Özellikle tahsilli aydın kesimde mevcut iktidar partisine karşı beslenen muhalefet hissinin belki on tane belki yüz tane sebebi olabilir. Bunların bazıları haklı bazıları haksız olabilir. Ama bunlar içinde üç tanesinin beyinlerde çok önemli yer işgal ettiğini sanıyorum.

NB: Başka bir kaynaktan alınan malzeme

/-- The schedule's index groups and the words they pack into (R93, R94). -/
def Obligations.ScheduleWordsPackTheGroups : Prop :=
  sched.toList = [⟨0, 4, 8, 12⟩, ⟨1, 5, 9, 13⟩, ⟨2, 6, 10, 14⟩, ⟨3, 7, 11, 15⟩,
    ⟨0, 5, 10, 15⟩, ⟨1, 6, 11, 12⟩, ⟨2, 7, 8, 13⟩, ⟨3, 4, 9, 14⟩] ∧
  sched.toList.map Group.word =
    [0x048C, 0x159D, 0x26AE, 0x37BF, 0x05AF, 0x16BC, 0x278D, 0x349E]

/-- Some words written out from the spec's encodings, one or more of each format. -/
def Obligations.WordsWrittenOutDecode : Prop :=
  decode .host 0x00000002000000000 = .ok (.rd (.blk 0)) ∧
  decode .host 0x1000000120b0a0908 = .ok (.wr (.keyin 2) 0x0b0a0908) ∧
  decode .host 0x3000000020000014d = .ok (.win 2 0x4d) ∧
  decode .host 0x4ffffffff00000000 = .ok (.rout 0xffffffff) ∧
  decode .cmd 0x00000004 = .ok .encrypt ∧
  decode .sched16 0x16BC = .ok .uQr5 ∧
  decode .seq 3 = .ok .uFinal

/-! ### The step -/

/-- Between commands, a step takes the host's first transaction and runs it; a reserved one is
refused by name (R64, R81, R236). -/
def Obligations.StepRunsTheHostTransaction : Prop :=
  ∀ (s : State) (w : HostWord) (rest : List HostWord),
    s.ready → s.port = w :: rest →
      match decode .host w.toNat with
      | .ok i => step s = exec i { s with port := rest }
      | .error .reservedRegister => step s = .refused .reservedRegister
      | .error _ => step s = .refused .reservedTransaction

/-- During a command, a step runs the micro-operation of the sequencer position (R184), and the host
port is not read (R10). -/
def Obligations.StepRunsTheMicroOperationOfThePosition : Prop :=
  ∀ s : State, s.resetIn = none →
    (s.pos.ph = .init → step s = exec .uInit s) ∧
    (s.pos.ph = .round → s.pos.qi = 0 → step s = exec .uQr0 s) ∧
    (s.pos.ph = .round → s.pos.qi = 1 → step s = exec .uQr1 s) ∧
    (s.pos.ph = .round → s.pos.qi = 2 → step s = exec .uQr2 s) ∧
    (s.pos.ph = .round → s.pos.qi = 3 → step s = exec .uQr3 s) ∧
    (s.pos.ph = .round → s.pos.qi = 4 → step s = exec .uQr4 s) ∧
    (s.pos.ph = .round → s.pos.qi = 5 → step s = exec .uQr5 s) ∧
    (s.pos.ph = .round → s.pos.qi = 6 → step s = exec .uQr6 s) ∧
    (s.pos.ph = .round → s.pos.qi = 7 → step s = exec .uQr7 s) ∧
    (s.pos.ph = .final → step s = exec .uFinal s) ∧
    (s.pos.ph = .emit → step s = exec .uEmit s)

/-- With no command in progress and nothing from the host, a step changes nothing (R184, R250). -/
def Obligations.StepWaitsForTheHost : Prop :=
  ∀ s : State, s.ready → s.port = [] → step s = .next s

/-- No transaction is taken while a command is in progress (R10, R64). -/
def Obligations.PortIsClosedDuringACommand : Prop :=
  ∀ s t : State, s.resetIn = none → s.pos.ph ≠ .idle → step s = .next t → t.port = s.port

/-! ### Reset -/

/-- A pending reset is taken at once, also in the middle of a command: the values rule R38 gives,
for every draw of the values it leaves unspecified (R38, R250).  That `LEN_W`, the host's remaining
transactions and the model's own marks stay is the model's (notes/assumptions/5.md). -/
def Obligations.ResetLeavesTheSpecifiedValues : Prop :=
  ∀ (s : State) (d : ResetDraw), s.resetIn = some d → ∃ t, step s = .next t ∧
    t.valid = false ∧ t.err = .ok ∧ t.olen = 0 ∧ t.klen = 0 ∧ t.ctrLo = 0 ∧ t.ctrHi = 0 ∧
    t.len = 0 ∧ t.statusWord = 0 ∧ t.pos = { ph := .idle, bi := 0, dr := 0, qi := 0 } ∧
    t.nonceLo = d.nonceLo ∧ t.nonceHi = d.nonceHi ∧ t.keyin = d.keyin ∧ t.k = d.k ∧ t.n = d.n ∧
    t.blk = d.blk ∧ t.x = d.x ∧ t.saved = d.saved ∧ t.opc = d.opc ∧
    t.inMem = Memory.ofCells s.params.lenW d.inCells ∧
    t.outMem = Memory.ofCells s.params.lenW d.outCells ∧ t.resetIn = none ∧
    t.params = s.params ∧ t.port = s.port

/-- A reset can draw any contents of a byte space: every canonical space of 2^`LEN_W` bytes is one of
the draws (R38, U2). -/
def Obligations.ResetCanDrawAnyContents : Prop :=
  ∀ (lenW : Nat) (m : Memory), m.wf = true → m.within (2 ^ lenW) = true →
    Memory.ofCells lenW m = m

/-- Straight after a reset, whatever it draws: `NEW` fails with `InvalidKeyLength`, every other
command with `NotConfigured` (R251, first two consequences). -/
def Obligations.AfterResetCommandsFail : Prop :=
  ∀ (p : Params) (d : ResetDraw) (c : Command),
    ∃ t, exec c.instr (State.resetTo p d) = .next t ∧
      t.err = (if c = .new then .invalidKeyLength else .notConfigured) ∧
      t.valid = false ∧ t.olen = 0

/-! ### Host transactions -/

/-- `RD` answers the register and changes nothing else (R178, R87, R88). -/
def Obligations.RdAnswersTheRegister : Prop :=
  ∀ (s : State) (r : Reg), ∃ t, exec (.rd r) s = .next t ∧
    t = { s with rdata := t.rdata } ∧
    match r with
    | .cmd => t.rdata = 0
    | .status => t.rdata.getLsbD 0 = s.valid ∧ (t.rdata.getLsbD 1 = true ↔ s.err ≠ .ok) ∧
        ∀ i, 2 ≤ i → t.rdata.getLsbD i = false
    | .err => t.rdata.toNat =
        match s.err with
        | .ok => 0
        | .invalidKeyLength => 1
        | .notConfigured => 2
        | .counterOverflow => 3
        | .illegalCommand => 4
    | .olen => t.rdata = s.olen
    | .klen => t.rdata = s.klen
    | .len => t.rdata = s.len
    | .ctrLo => t.rdata = s.ctrLo
    | .ctrHi => t.rdata = s.ctrHi
    | .nonceLo => t.rdata = s.nonceLo
    | .nonceHi => t.rdata = s.nonceHi
    | .keyin _ => t.rdata = 0
    | .blk j => t.rdata = s.blk[j]

/-- `WR` of a register other than `CMD` changes exactly the named register, and nothing when it is
read-only (R179).  The response of a write is not defined (R80). -/
def Obligations.WrWritesExactlyTheNamedRegister : Prop :=
  ∀ (s : State) (r : Reg) (v : Word), r ≠ .cmd → ∃ t, exec (.wr r v) s = .next t ∧
    match r with
    | .cmd | .status | .err | .olen | .blk _ => t = s.answeredAs t
    | .klen => t = { s with klen := v }.answeredAs t
    | .len => t = { s with len := t.len }.answeredAs t ∧ t.len.toNat = v.toNat % 2 ^ s.params.lenW
    | .ctrLo => t = { s with ctrLo := v }.answeredAs t
    | .ctrHi => t = { s with ctrHi := v }.answeredAs t
    | .nonceLo => t = { s with nonceLo := v }.answeredAs t
    | .nonceHi => t = { s with nonceHi := v }.answeredAs t
    | .keyin j => t = { s with keyin := t.keyin }.answeredAs t ∧ t.keyin[j] = v ∧
        ∀ i : Fin 8, i ≠ j → t.keyin[i] = s.keyin[i]

/-- `WR` of `CMD` starts the command its word names, on the state with the write answered (R176). -/
def Obligations.WrCmdStartsTheCommand : Prop :=
  ∀ s : State, ∃ s', s' = s.answeredAs s' ∧
    exec (.wr .cmd 0x00000001) s = exec .new s' ∧
    exec (.wr .cmd 0x00000002) s = exec .block s' ∧
    exec (.wr .cmd 0x00000003) s = exec .keystream s' ∧
    exec (.wr .cmd 0x00000004) s = exec .encrypt s' ∧
    exec (.wr .cmd 0x00000005) s = exec .decrypt s' ∧
    ∀ w, ∃ t, exec (.wr .cmd w) s = .next t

Mevcut iktidar partisi karşıtlarını en ziyade rahatsız eden faktörlerden birincisinin din, ikincisinin kıyafet ve üçüncüsün de yaşam tarzı ile ilgili olduğunu, iktidar partisi güçlenirse kendi dini inançlarına ve bunun yaşama geçiriliş şekline, kıyafetlerine ve yaşam tarzlarına olumsuz yönde direk veya endirek müdahaleler olacağı endişesini taşıyorlar. Son sekiz yılda ben en azından kendi yaşamımda ve etrafımdakilerin yaşamında bu yönde dişe dokunur bir müdahale müşahede etmedim ama şu anda bu konuyu daha fazla irdelemek istemiyorum. Çünkü pek çok, çok sevdiğim arkadaşlarımın, dostlarımın nedense bu konuda çok hassaslaştıkları hissine kapılıyorum.  

 

Son söz. Seçim sonuçlarını saygıyla karşılamak ve hazmetmek durumundayız. Vatana millete hayırlı olsun. Eğer siz sonuçlardan tatmin olmadıysanız, ki bu çok normaldir, hevesinizi gelecek seçimlere saklayınız ve sakın ülkeyi terketmeye falan kalkmayınız lütfen.  

 

Ali Adnan İnal  

14 Haziran 2011  

 
Toplam blog
: 326
: 941
Kayıt tarihi
: 10.03.11
 
 

Okullar: TED Ankara Koleji, ODTÜ, Bogaziçi Üniversitesi (Master) İş Hayatı: Philips, Anadolu Endü..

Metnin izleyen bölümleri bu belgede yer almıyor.